• _EXERCISE INSTRUCTIONS_
Transcribe, word for word and without additions, each line below from the one containing "(∀ s : State, s.runState = .halted" through the one containing "(s.pc = 0xFFFE →", both ends included.

• _PROVIDED INFORMATION_

theorem settleTests_owesOnly {s : State} {k : Crane} (h : s.owesOnly k) (n : Nat) (tried : List Nat) :
    settleTests (n + 1) tried s = settleTests n (preemptTest k tried s.undue).2 (preemptTest k tried s.undue).1 := by
  have hfind : allCranes.find? (fun j => s.due[j]) = some k := by
    have hp : (fun j : Crane => s.due[j]) = fun j => decide (j = k) := funext h
    rw [hp]
    fin_cases k <;> rfl
  have hundue : { s with due := s.due.set k false } = s.undue := by
    have : s.due.set k false = Vector.replicate 4 false := by
      ext i hi
      by_cases hik : k.val = i
      · simp [hik]
      · rw [Vector.getElem_set_ne _ _ hik]
        have := h ⟨i, hi⟩
        simpa [Fin.ext_iff, Ne.symm hik] using this
    unfold State.undue
    rw [this]
  conv_lhs => unfold settleTests
  rw [hfind]
  dsimp only
  rw [hundue]

theorem owesOnly_of_due {s t : State} {k : Crane} (hs : s.settled) (h : t.due = s.due.set k true) : t.owesOnly k := by
  intro j
  rw [h]
  by_cases hj : k.val = j.val
  · obtain rfl := Fin.ext hj
    simp
  · have := hs j
    simp only [Fin.getElem_fin] at this ⊢
    rw [Vector.getElem_set_ne _ _ hj, this]
    simpa [Fin.ext_iff] using Ne.symm hj

/-! ### The outcomes of a preemption test (R74 to R76) -/

section
variable {k : Crane} {s : State} {tried : List Nat} {new old : Nat} {t o : Task}

/-- A crane's candidate and its active task, as the preemption test takes them (R74). -/
structure TestOf (k : Crane) (tried : List Nat) (s : State) (new : Nat) (t : Task) (old : Nat) (o : Task) : Prop where
  candidate : (s.crane k).queue.find? (fun id => s.eligibleId id && !tried.contains id) = some new
  newTask : s.task? new = some t
  active : (s.crane k).active = some old
  oldTask : s.task? old = some o

variable (h : TestOf k tried s new t old o)
include h

theorem preemptTest_eq : preemptTest k tried s =
    if t.cls < o.cls then
      if (t.immediate || s.atBoundary k o) = true then
        if s.stackRoom k t = true then
          if (activate new s).2 = true then (pushActive k old new t (activate new s).1, tried)
          else (markDue k (activate new s).1, new :: tried)
        else if (s.crane k).roomRefusal = true then (s, tried)
        else (latchStackFull k (s.modCrane k (fun c => { c with roomRefusal := true })), tried)
      else (s, tried)
    else (s.modCrane k (fun c => { c with roomRefusal := false }), tried) := by
  unfold preemptTest
  rw [h.candidate, h.active]
  dsimp only [Option.bind_some]
  rw [h.newTask, h.oldTask]
  dsimp only [Option.map_some]
  split
  · split
    · split
      · rcases activate new s with ⟨u, _ | _⟩ <;> rfl
      · rfl
    · rfl
  · rfl

end

theorem preemptTest_noCandidate {k : Crane} {tried : List Nat} {s : State}
    (h : (s.crane k).queue.find? (fun id => s.eligibleId id && !tried.contains id) = none) :
    preemptTest k tried s = (s.modCrane k (fun c => { c with roomRefusal := false }), tried) := by
  unfold preemptTest
  rw [h]
  rfl
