-- ==== Sys2Proof/Certificates/Slice0/Obligations.lean ====
section
/-! DEFINITION. The statements for the provers. Where a statement rests on one of the spec's own decisions
(spec/92_eei_decisions.md D<n>), its docstring names it. -/

open Sys2Proof Sys2Proof.Machine

/-! ### Encoding -/

/-- R63, R61, R62: the opcode map, each word written out bit by bit. The last clause, that every other opcode byte decodes
without error to the table's row "(unimplemented)", no operand read, is R64 in the form that the model chose for it
(notes/assumptions/11.md). -/
def Obligations.DecodeReadsOpcodeMap : Prop :=
  ∀ (imm8 : Byte) (rest : List Byte),
    decode (0b00000000#8 :: rest) = .ok (.brk, rest) ∧
    decode (0b10101001#8 :: imm8 :: rest) = .ok (.lda imm8, rest) ∧
    decode (0b10101010#8 :: rest) = .ok (.tax, rest) ∧
    decode (0b11101000#8 :: rest) = .ok (.inx, rest) ∧
    ∀ op : Byte, op ≠ 0x00 → op ≠ 0xA9 → op ≠ 0xAA → op ≠ 0xE8 →
      decode (op :: rest) = .ok (.unimplemented op, rest)

/-- Decoding an encoded well-formed instruction, whatever bytes follow, gives it back (30_encoding.md, sections 1
to 3). -/
def Obligations.DecodeInvertsEncode : Prop :=
  ∀ (i : Instr) (rest : List Byte), WellFormed i = true → decode (encode i ++ rest) = .ok (i, rest)

/-- The other direction: what the decoder reads is well formed, and the bytes it took are the encoding of what it
read, so that each byte sequence has one reading (30_encoding.md, sections 1 to 3). -/
def Obligations.DecodedBytesAreTheEncoding : Prop :=
  ∀ (bytes rest : List Byte) (i : Instr), decode bytes = .ok (i, rest) →
    WellFormed i = true ∧ bytes = encode i ++ rest

/-- The model's choice (notes/assumptions/11.md): the decoder rejects no opcode value, since the bytes outside the map are an
instruction of their own, and its two errors, which are the model's names, say only that a byte list ends: an empty one,
or LDA's opcode with no byte after it. -/
def Obligations.DecodeRejectsOnlyTruncation : Prop :=
  ∀ (bytes : List Byte) (e : DecodeError),
    decode bytes = .error e ↔ (bytes = [] ∧ e = .noOpcode) ∨ (bytes = [0xA9] ∧ e = .noOperand)

/-! ### The step -/

/-- R68 with decisions D2 and D3: in `Ready`, when the bytes at `PC` decode to `i`, the step is `exec i` of the same state.
Which bytes those are is the model's inference (notes/assumptions/5.md): the one at `PC` and, below 0xFFFF, always the next
one, which R68 reads for LDA alone. Where they do not decode (LDA's opcode at 0xFFFF), the fetch raises R68's `PcOverflow`,
which is the model's inference too (notes/assumptions/6.md). -/
def Obligations.StepRunsDecodedInstruction : Prop :=
  ∀ s : State, s.runState = .ready →
    (s.pc = 0xFFFF → fetchWindow s = [Memory.read8 s.mem s.pc]) ∧
    (s.pc ≠ 0xFFFF → fetchWindow s = [Memory.read8 s.mem s.pc, Memory.read8 s.mem (s.pc + 1)]) ∧
    (∀ (i : Instr) (rest : List Byte), decode (fetchWindow s) = .ok (i, rest) → step s = exec i s) ∧
    (∀ e : DecodeError, decode (fetchWindow s) = .error e →
      s.pc = 0xFFFF ∧ Memory.read8 s.mem s.pc = 0xA9 ∧ step s = .next (faultedWith .pcOverflow 0xA9 s))

/-- R30, R68, R70 with decisions D7 and D8: a `Ready` block always has a next step; in `Halted` and in `Faulted` no
step is defined, which the model says by a stop of its own name. -/
def Obligations.StepDefinedExactlyInReady : Prop :=
  (∀ s : State, s.runState = .ready → ∃ t, step s = .next t) ∧
  (∀ s : State, s.runState = .halted → step s = .fault .halted) ∧
  (∀ s : State, s.runState = .faulted → step s = .fault .faulted)

/-- R127, R121, R122 with decisions D3, D4, D5 and D6: the checks of a step in their order, the fault entry of each,
and that a step which passes them all raises no fault. -/
def Obligations.StepFaultsInOrder : Prop :=
  ∀ s : State, s.runState = .ready →
    (s.pc = 0xFFFF → step s = .next (faultedWith .pcOverflow (Memory.read8 s.mem s.pc) s)) ∧
    (s.pc ≠ 0xFFFF → definedOpcode (Memory.read8 s.mem s.pc) = false →
      step s = .next (faultedWith .unimplementedOpcode (Memory.read8 s.mem s.pc) s)) ∧
    (s.pc = 0xFFFE → Memory.read8 s.mem s.pc = 0xA9 → step s = .next (faultedWith .pcOverflow 0xA9 s)) ∧
    (s.pc ≠ 0xFFFF → definedOpcode (Memory.read8 s.mem s.pc) = true →
      ¬(s.pc = 0xFFFE ∧ Memory.read8 s.mem s.pc = 0xA9) →
      ∃ t, step s = .next t ∧ t.runState ≠ .faulted ∧ t.fault = s.fault)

• _RESPONSE_
  (∀ s : State, s.runState = .halted → step s = .fault .halted) ∧
  (∀ s : State, s.runState = .faulted → step s = .fault .faulted)

/-- R127, R121, R122 with decisions D3, D4, D5 and D6: the checks of a step in their order, the fault entry of each,
and that a step which passes them all raises no fault. -/
def Obligations.StepFaultsInOrder : Prop :=
  ∀ s : State, s.runState = .ready →
    (s.pc = 0xFFFF → step s = .next (faultedWith .pcOverflow (Memory.read8 s.mem s.pc) s)) ∧
    (s.pc ≠ 0xFFFF → definedOpcode (Memory.read8 s.mem s.pc) = false →
      step s = .next (faultedWith .unimplementedOpcode (Memory.read8 s.mem s.pc) s)) ∧
    (s.pc = 0xFFFE → Memory.read8 s.mem s.pc = 0xA9 → step s = .next (faultedWith .pcOverflow 0xA9 s)) ∧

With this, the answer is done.